Una buena sociedad necesita algo más que escuelas con un amplio programa de asignaturas y laboratorios de ciencia puestos al día. La educación tiene lugar en toda la comunidad. En los centros comerciales, las autopistas, los medios de información, así como a través del estilo de vida de los padres. Eso es lo que proporciona a los jóvenes sus ideas más claras acerca de qué es la realidad. Es cierto que gran parte de lo que perciben es el tipo de ilusión con el que están tejidos los velos de Maya. No obstante, para un Yo que no ha recibido formación sobre cómo distinguir entre memes útiles y en— trópicos, son esas apariencias las que darán forma a la mente. Si deseamos contar con una sociedad en la que la libertad coexista con la responsabilidad, debemos asegurarnos de que el entorno en el que crecen los jóvenes les proporcione experiencias complejas.

Pensadores utópicos, desde Platón a Aldous Huxley, han propuesto ideales educativos que, aunque siguen siendo provocadores y tal vez imposibles de llevar a la práctica, contienen percepciones tan importantes que no podemos arriesgarnos a ignorarlos sin correr riesgos. El común denominador de esos ideales es que subrayan la formación de toda la persona, apoyándose en intereses y potenciales espontáneos, y que ponen énfasis en riesgos y responsabilidades, a la vez que hacen posible experimentar la alegría del crecimiento. Por ejemplo, Platón comprendió que no tenía sentido esperar que los niños comprendiesen ideas abstractas hasta que hubiesen aprendido a controlar sus cuerpos mediante el ejercicio atlético y hasta que aprendiesen orden gracias al ritmo musical y otras formas de armonía sensorial.
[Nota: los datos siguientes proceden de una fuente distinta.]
theorem interruptReturn_ok (h : interruptReturn s = .ok (u, t)) :
    s.nestedTask = false ∧ ∃ l, s.cpl ≤ l ∧ Moved l s t := by
  rw [interruptReturn, get_bind, refuseIf_bind_ok, bind_ok] at h
  obtain ⟨hn, newPc, m1, h1, h⟩ := h
  rw [bind_ok] at h
  obtain ⟨sel, m2, h2, h⟩ := h
  rw [bind_ok] at h
  obtain ⟨image, m3, h3, h⟩ := h
  rw [bind_ok] at h
  obtain ⟨_, m4, h4, h⟩ := h
  simp only [modify_run, Except.ok.injEq, Prod.mk.injEq] at h
  obtain ⟨-, rfl⟩ := h
  have q := ((pop_ok h1).trans (pop_ok h2)).trans (pop_ok h3)
  obtain ⟨hl, hm⟩ := returnTo_ok h4
  exact ⟨hn, _, q.cpl ▸ hl, (q.moved hm).withFlags _⟩

/-! ### Taking an event -/

theorem fetchGate_ok {vector : Byte} {software : Bool} {gate : Descriptor}
    (h : fetchGate vector software s = .ok (gate, t)) :
    Quiet s t ∧ gate.p = true ∧ gate.s = false ∧
      (systemKind gate.type = .interruptGate ∨ systemKind gate.type = .trapGate) ∧
      (software = true → s.cpl ≤ gate.dpl) := by
  rw [fetchGate, get_bind, raiseIf_bind_ok, bind_ok] at h
  obtain ⟨-, g, m1, h1, h⟩ := h
  simp only [raiseIf_bind_ok, refuseIf_bind_ok, pure_run, Except.ok.injEq, Prod.mk.injEq] at h
  obtain ⟨c1, c2, c3, c4, rfl, rfl⟩ := h
  simp only [Descriptor.isIdtGate, Bool.not_eq_false', Bool.and_eq_true, Bool.not_eq_true'] at c1
  refine ⟨readDescriptor_quiet h1, by simpa using c3, c1.1, ?_, ?_⟩
  · cases hk : systemKind g.type <;> simp_all
  · intro hs; simpa [hs] using c2

theorem takeEvent_ok {vector : Byte} {software : Bool} {code : Option Nat} {retPc : DWord}
    (h : takeEvent vector software code retPc s = .ok (u, t)) : ∃ l, l ≤ s.cpl ∧ Moved l s t := by
  rw [takeEvent, bind_ok] at h
  obtain ⟨gate, m1, h1, h⟩ := h
  have q0 := (fetchGate_ok h1).1
  rw [get_bind, bind_ok] at h
  obtain ⟨⟨d, addr⟩, m2, h2, h⟩ := h
  rw [bind_ok] at h
  obtain ⟨_, m3, h3, h⟩ := h
  simp only [checkHandler, raiseIf_bind_ok, raiseIf_ok] at h3
  obtain ⟨c1, c2, c3, -, rfl⟩ := h3
  have q1 := (fetchTarget_ok h2).1
  have hcpl : m1.cpl = s.cpl := by simp [State.cpl, q0.cs]
  simp only [Bool.or_eq_false_iff, Bool.not_eq_false', isData_eq] at c1
  obtain ⟨hl, hle⟩ := targetLevel_fits (cpl := m1.cpl) (d := d) (by simpa using c2)
  refine ⟨targetLevel m1.cpl d, hcpl ▸ hle, q0.moved ?_⟩
  have hj : ∃ k, Switched (targetLevel m1.cpl d) m1 k ∧
      (push (targetLevel m1.cpl d) gate.gateBytes m1.eflags.toNat >>= fun _ =>
        pushReturn (targetLevel m1.cpl d) gate.gateBytes retPc >>= fun _ =>
        pushErrorCode (targetLevel m1.cpl d) gate.gateBytes code >>= fun _ =>
        commitCs (targetLevel m1.cpl d) gate.gateSelector d addr gate.gateOffset >>= fun _ =>
        modify fun t => { t with
          eflags := entryFlags (systemKind gate.type == .interruptGate) m1.eflags }) k = .ok (u, t) := by
    dsimp only at h
    by_cases hsame : targetLevel m1.cpl d = m1.cpl
    · rw [if_pos hsame] at h
      exact ⟨_, Switched.ofStacked (Stacked.ofQuiet q1) hsame, h⟩
    · rw [if_neg hsame, bind_ok] at h
      obtain ⟨_, k2, g2, h⟩ := h
      exact ⟨k2, Quiet.switched q1 (switchStack_ok g2), h⟩
  obtain ⟨k, qk, h⟩ := hj
  rw [bind_ok] at h
  obtain ⟨_, m4, h4, h⟩ := h
  rw [bind_ok] at h
  obtain ⟨_, m5, h5, h⟩ := h
  rw [bind_ok] at h
  obtain ⟨_, m6, h6, h⟩ := h
  rw [bind_ok] at h
  obtain ⟨_, m7, h7, h⟩ := h
  simp only [modify_run, Except.ok.injEq, Prod.mk.injEq] at h
  obtain ⟨-, rfl⟩ := h
  exact ((((qk.stacked (push_ok h4)).stacked (pushReturn_ok h5)).stacked (pushErrorCode_ok h6)).commit c1.1 c1.2
    (by simpa using c3) hl h7).withFlags _
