-- ==== Sys2Proof/Tests/Slice0.lean ====
section
/-! SUPPORT. The model's own tests: ill-formed terms, words written out from the spec's encodings, one step of each
instruction on a small state, and for every statement with hypotheses states and operands that meet them. The
expected results come from 95_test_vectors.md where a section is named, else by hand from the instruction's rule. -/

namespace Sys2Proof.Tests

open Sys2Proof Sys2Proof.Machine

-- One theorem after another: each thread of the compiler reserves its own stack.
set_option Elab.async false

/-! ### Well-formedness -/

theorem test_wf_ea16 : Ea16.wf (.ind .bp) = false ∧ Ea16.wf (.ind .bx) = true := by decide

theorem test_wf_ea32 :
    Ea32.wf (.ind .esp) = false ∧ Ea32.wf (.ind .ebp) = false ∧ Ea32.wf (.ind8 .esp 0) = false ∧
    Ea32.wf (.ind32 .esp 0) = false ∧ Ea32.wf (.sib .ebp .eax 0) = false ∧ Ea32.wf (.sib8 .ebp .eax 0 0) = true := by
  decide

theorem test_wf_address_size :
    Instr.wf ⟨true, true⟩ (.lldt (.mem (.a16 (.direct 0)))) = false ∧
    Instr.wf ⟨true, false⟩ (.lldt (.mem (.a32 (.direct 0)))) = false ∧
    Instr.wf ⟨true, true⟩ (.lds .eax (.mem (.a32 (.ind .esp)))) = false ∧
    Instr.wf ⟨true, true⟩ (.movToSreg 3 (.mem (.a32 (.ind .ebp)))) = false ∧
    Instr.wf ⟨true, true⟩ (.callMem (.mem (.a32 (.ind .esp)))) = false ∧
    Instr.wf ⟨true, true⟩ (.sgdt (.mem (.a32 (.ind .esp)))) = false := by decide

theorem test_wf_far_offset :
    Instr.wf ⟨false, true⟩ (.callPtr 0x10000 8) = false ∧ Instr.wf ⟨false, true⟩ (.jmpPtr 0xFFFF 8) = true := by
  decide

/-! ### Words written out from R109 to R113, with 32-bit sizes -/

/-- The instruction at the front of `bs` with 32-bit sizes, when it takes all of them. -/
def whole (bs : List Byte) : Option Instr :=
  match decode ⟨true, true⟩ bs with
  | .ok (i, []) => some i
  | _ => none

/-- 8E /r and 8C /r: ModRM = 11 reg rm or 00 reg 101 disp32. -/
theorem test_decode_mov :
    whole [0x8E, 0b11011000] = some (.movToSreg 3 (.reg .eax)) ∧
    whole [0x8E, 0b11100001] = some (.movToSreg 4 (.reg .ecx)) ∧
    whole [0x8C, 0b11011001] = some (.movFromSreg 3 (.reg .ecx)) ∧
    whole [0x8C, 0b00011101, 0x00, 0x10, 0x00, 0x00] = some (.movFromSreg 3 (.mem (.a32 (.direct 0x1000)))) := by
  decide

theorem test_decode_pop :
    whole [0x07] = some .popEs ∧ whole [0x17] = some .popSs ∧ whole [0x1F] = some .popDs ∧
    whole [0x0F, 0xA1] = some .popFs ∧ whole [0x0F, 0xA9] = some .popGs := by decide

/-- ModRM = 00 reg 101 disp32; reg is the general register. -/
theorem test_decode_far_pointer :
    whole [0xC5, 0b00011101, 0x08, 0x60, 0x00, 0x00] = some (.lds .ebx (.mem (.a32 (.direct 0x6008)))) ∧
    whole [0xC4, 0b00111101, 0x08, 0x60, 0x00, 0x00] = some (.les .edi (.mem (.a32 (.direct 0x6008)))) ∧
    whole [0x0F, 0xB2, 0b00100101, 0x00, 0x60, 0x00, 0x00] = some (.lss .esp (.mem (.a32 (.direct 0x6000)))) ∧
    whole [0x0F, 0xB4, 0b00110101, 0x08, 0x60, 0x00, 0x00] = some (.lfs .esi (.mem (.a32 (.direct 0x6008)))) ∧
    whole [0x0F, 0xB5, 0b00000101, 0x08, 0x60, 0x00, 0x00] = some (.lgs .eax (.mem (.a32 (.direct 0x6008)))) := by
  decide

/-- 9A and EA: offset, then selector; FF /3 and FF /5. -/
theorem test_decode_transfer :
    whole [0x9A, 0x00, 0x30, 0x00, 0x00, 0x08, 0x00] = some (.callPtr 0x3000 8) ∧
    whole [0xEA, 0x00, 0x31, 0x00, 0x00, 0x48, 0x00] = some (.jmpPtr 0x3100 0x48) ∧
    whole [0xFF, 0b00011101, 0x08, 0x60, 0x00, 0x00] = some (.callMem (.mem (.a32 (.direct 0x6008)))) ∧
    whole [0xFF, 0b00101101, 0x08, 0x60, 0x00, 0x00] = some (.jmpMem (.mem (.a32 (.direct 0x6008)))) ∧
    whole [0xCB] = some .retFar ∧ whole [0xCA, 0x34, 0x12] = some (.retFarImm 0x1234) := by decide

theorem test_decode_interrupt :
    whole [0xCF] = some .iret ∧ whole [0xCD, 0x80] = some (.int 0x80) ∧ whole [0xCE] = some .into ∧
    whole [0xCC] = some .int3 ∧ whole [0x0F, 0x34] = some .sysenter ∧ whole [0x0F, 0x35] = some .sysexit := by decide

/-- 0F 00 /0 to /3 and 0F 01 /0 to /3. -/
theorem test_decode_system :
    whole [0x0F, 0x00, 0b11000000] = some (.sldt (.reg .eax)) ∧
    whole [0x0F, 0x00, 0b11001010] = some (.str (.reg .edx)) ∧
    whole [0x0F, 0x00, 0b11010000] = some (.lldt (.reg .eax)) ∧
    whole [0x0F, 0x00, 0b11011011] = some (.ltr (.reg .ebx)) ∧
    whole [0x0F, 0x01, 0b00000101, 0x02, 0x30, 0x00, 0x00] = some (.sgdt (.mem (.a32 (.direct 0x3002)))) ∧
    whole [0x0F, 0x01, 0b00001101, 0x02, 0x30, 0x00, 0x00] = some (.sidt (.mem (.a32 (.direct 0x3002)))) ∧
    whole [0x0F, 0x01, 0b00010101, 0x02, 0x30, 0x00, 0x00] = some (.lgdt (.mem (.a32 (.direct 0x3002)))) ∧
    whole [0x0F, 0x01, 0b00011101, 0x02, 0x30, 0x00, 0x00] = some (.lidt (.mem (.a32 (.direct 0x3002)))) := by decide

theorem test_decode_prefix_bytes :
    whole [0x66] = some .prefixOperandSize ∧ whole [0x67] = some .prefixAddressSize ∧ whole [0x2E] = some .prefixCs ∧
    whole [0x26] = some .prefixEs ∧ whole [0x36] = some .prefixSs ∧ whole [0x3E] = some .prefixDs ∧
    whole [0x64] = some .prefixFs ∧ whole [0x65] = some .prefixGs := by decide

/-- Addressing forms: [EAX+4*ECX+5], [SP has a SIB byte], [BX+SI] and a 16-bit displacement (log entry 14). -/
theorem test_decode_addressing :
    whole [0x8E, 0b01011100, 0b10001000, 0x05] = some (.movToSreg 3 (.mem (.a32 (.sib8 .eax .ecx 2 0x05)))) ∧
    whole [0x8E, 0b00011100, 0b00100100] = some (.movToSreg 3 (.mem (.a32 (.sib .esp .esp 0)))) ∧
    decode ⟨false, false⟩ [0x8E, 0b00011000] = .ok (.movToSreg 3 (.mem (.a16 (.ind .bxSi))), []) ∧
    decode ⟨false, false⟩ [0x8E, 0b00011110, 0x34, 0x12] = .ok (.movToSreg 3 (.mem (.a16 (.direct 0x1234))), []) := by
  decide

/-- An opcode that the table lacks is refused by name; bytes that end early say how many are missing for certain: the rest
of a far pointer, a ModRM byte, a displacement. -/
theorem test_decode_refuses :
    decode ⟨true, true⟩ [0x90] = .error .notInTable ∧ decode ⟨true, true⟩ [0x0F, 0x00, 0b11100000] = .error .notInTable ∧
    decode ⟨true, true⟩ [0xEA, 0x00] = .error (.short 5) ∧ decode ⟨false, true⟩ [0x9A] = .error (.short 4) ∧
    decode ⟨true, true⟩ [0xC5] = .error (.short 1) ∧ decode ⟨true, true⟩ [0xC5, 0x1D] = .error (.short 4) := by decide

/-! ### A machine in the state of 95_test_vectors.md section 3.1 -/

/-- The cells of bytes from address `a` on; a byte 0 is not listed. -/
def cells (a : Nat) (bs : List Nat) : Memory :=
  match bs with
  | [] => []
  | b :: rest => if b = 0 then cells (a + 1) rest else (a, BitVec.ofNat 8 b) :: cells (a + 1) rest

/-- The GDT: 08H to 48H as in section 3.1; then in its style 50H (code, DPL 3), 58H (data, DPL 3), 60H (call gate to
8:3000H, DPL 3, one parameter), 68H (call gate to the conforming 48H), 70H (16-bit TSS), 78H (system type 0). -/
def gdt : Memory :=
  cells 0x1008 [0xFF, 0xFF, 0, 0, 0, 0x9B, 0xCF, 0, 0xFF, 0xFF, 0, 0, 0, 0x92, 0xCF, 0,
    0xFF, 0x0F, 0, 0, 2, 0x90, 0x40, 0, 0xFF, 0x0F, 0, 0, 3, 0x96, 0x40, 0, 0x67, 0, 0, 0x40, 0, 0x89, 0, 0,
    0x17, 0, 0, 0x50, 0, 0x82, 0, 0, 0xFF, 0xFF, 0, 0, 0, 0x12, 0xCF, 0] ++
  cells 0x1040 [0xFF, 0xFF, 0, 0, 0, 0x93, 0xCF, 0, 0xFF, 0xFF, 0, 0, 0, 0x9E, 0xCF, 0,
    0xFF, 0xFF, 0, 0, 0, 0xFA, 0xCF, 0, 0xFF, 0xFF, 0, 0, 0, 0xF2, 0xCF, 0, 0, 0x30, 8, 0, 1, 0xEC, 0, 0,
    0, 0x30, 0x48, 0, 0, 0xEC, 0, 0, 0x67, 0, 0, 0x40, 0, 0x81, 0, 0, 0, 0, 0, 0, 0, 0x80, 0, 0]

/-- Behind the code: the stack of level 0 in the TSS; the LDT of section 3.1 at 5000H; far pointers and a
pseudo-descriptor at 6000H; IDT entries 3 (trap gate), 4 and 80H (interrupt gates) of DPL 3 and 13 of DPL 0; the
operands of returns at 8000H, 8100H, 8200H, and of pops at 8300H. -/
def upper : Memory :=
  cells 0x4004 [0, 0x90, 0, 0, 0x40, 0] ++
  cells 0x5008 [0xFF, 0xFF, 0, 0, 0, 0xF2, 0xCF, 0, 0xFF, 0xFF, 0, 0, 0, 0xFA, 0xCF, 0] ++
  cells 0x6000 [0, 0x90, 0, 0, 0x40, 0, 0, 0, 0, 0x30, 0, 0, 8, 0, 0, 0] ++
  cells 0x6010 [0x78, 0x56, 0x34, 0x12, 0x58, 0, 0, 0, 0xFF, 0, 0, 0x10, 0, 1] ++
  cells 0x7018 [0, 0x30, 8, 0, 0, 0xEF, 0, 0, 0, 0x30, 8, 0, 0, 0xEE, 0, 0] ++
  cells 0x7068 [0, 0x30, 8, 0, 0, 0x8E, 0, 0] ++ cells 0x7400 [0, 0x30, 8, 0, 0, 0xEE, 0, 0] ++
  cells 0x8000 [0, 0x30, 0, 0, 8, 0, 0, 0, 2, 2, 0, 0] ++
  cells 0x8100 [0, 0x30, 0, 0, 0x53, 0, 0, 0, 2, 2, 0, 0, 0, 0x98, 0, 0, 0x5B, 0, 0, 0] ++
  cells 0x8200 [0, 0x30, 0, 0, 0x53, 0, 0, 0, 0, 0x98, 0, 0, 0x5B, 0, 0, 0] ++
  cells 0x8300 [0x10, 0, 0, 0, 0x40, 0, 0, 0]

def nullSeg : SegCache := { SegCache.atReset 0 0 3 with valid := false }

/-- CPL 0: flat CS and SS, null data segment registers, the GDT and the IDT in place. -/
def s0 : State :=
  { State.reset with
    cs := .flat 8 0b1011 0, ss := .flat 0x40 0b0011 0, ds := nullSeg, es := nullSeg, fs := nullSeg, gs := nullSeg
    gdtr := ⟨0x1000, 0x7F⟩, idtr := ⟨0x7000, 0x7FF⟩, pc := 0x2000, mem := gdt ++ upper
    gpr := { State.reset.gpr with esp := 0x8000 } }

/-- `s0` with DS flat. -/
def sd : State := { s0 with ds := .flat 0x10 0b0011 0 }

/-- CPL 3: flat CS, SS and DS of DPL 3, LDTR and TR loaded. -/
def s3 : State :=
  { s0 with
    cs := .flat 0x53 0b1011 3, ss := .flat 0x5B 0b0011 3, ds := .flat 0x5B 0b0011 3
    ldtr := { State.reset.ldtr with sel := 0x30, valid := true, base := 0x5000, limit := 0x17 }
    tr := { State.reset.tr with sel := 0x28, valid := true, base := 0x4000, limit := 0x67 } }

def withEax (s : State) (v : DWord) : State := { s with gpr := { s.gpr with eax := v } }

def withEsp (s : State) (v : DWord) : State := { s with gpr := { s.gpr with esp := v } }

/-- A field of the state after a step. -/
def after {α : Type} (o : Outcome) (f : State → α) : Option α :=
  match o with
  | .next t => some (f t)
  | _ => none

/-- The exception a step ends with. -/
def exceptionOf (o : Outcome) : Option Exn :=
  match o with
  | .fault (.exception e) => some e
  | _ => none

/-- The instruction's bytes at the instruction pointer, 2000H. -/
def code (s : State) (bs : List Nat) : State := { s with mem := gdt ++ cells 0x2000 bs ++ upper }

def byteIn (a : Nat) (s : State) : Byte := s.mem.read (BitVec.ofNat 36 a)

/-! ### One step of each instruction -/

/-- 2.8, selector 0010H: the hidden part, and the byte at 1015H from 92 to 93. -/
theorem test_mov_ds : after (step (code (withEax s0 0x10) [0x8E, 0xD8]))
    (fun t => (t.ds.sel, t.ds.type, t.ds.effLimit, t.pc, byteIn 0x1015 t)) =
    some (0x10, 0b0011, 0xFFFFFFFF, 0x2002, 0x93) := by decide +kernel

/-- 2.8, selector 003BH: privilege is checked before present. -/
theorem test_mov_es_privilege : exceptionOf (step (code (withEax s0 0x3B) [0x8E, 0xC0])) = some (.gp 0x38) := by
  decide +kernel

/-- R200: a register destination is zero-extended with a 32-bit operand size. -/
theorem test_mov_from_cs : after (step (code (withEax s0 0xFFFFFFFF) [0x8C, 0xC8])) (fun t => t.gpr.eax) =
    some 8 := by decide +kernel

/-- Section 3.4: a store to a read-only segment. -/
theorem test_mov_read_only : exceptionOf (step (code { s0 with ds := .load 0x18 ⟨0x00000FFF, 0x00409002⟩ }
    [0x8C, 0x1D, 0, 0, 0, 0])) = some (.gp 0) := by decide +kernel

theorem test_pop_ds : after (step (code (withEsp s0 0x8300) [0x1F])) (fun t => (t.ds.sel, t.gpr.esp)) =
    some (0x10, 0x8304) := by decide +kernel

theorem test_pop_es : after (step (code (withEsp s0 0x8300) [0x07])) (fun t => (t.es.sel, t.ds.sel)) =
    some (0x10, 0) := by decide +kernel

theorem test_pop_fs : after (step (code (withEsp s0 0x8300) [0x0F, 0xA1])) (fun t => (t.fs.sel, t.pc)) =
    some (0x10, 0x2002) := by decide +kernel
Huxley sugirió que escalar era la formación ideal básica para la ciudadanía. Este deporte enseña a los jóvenes que la supervivencia depende de desarrollar habilidades y de prepararse para hacer frente a riesgos y contingencias inesperadas. Descubren que todo movimiento que realizan tiene consecuencias reales, que son cuestión de vida o muerte. Además, un escalador en roca aprende a hacerse responsable de la vida de otra persona y aprende a confiar su vida en las manos de los compañeros que sujetan el otro extremo de la cuerda a la que está cogido. ¿Qué otra manera más concreta hay de dar forma a un Yo complejo?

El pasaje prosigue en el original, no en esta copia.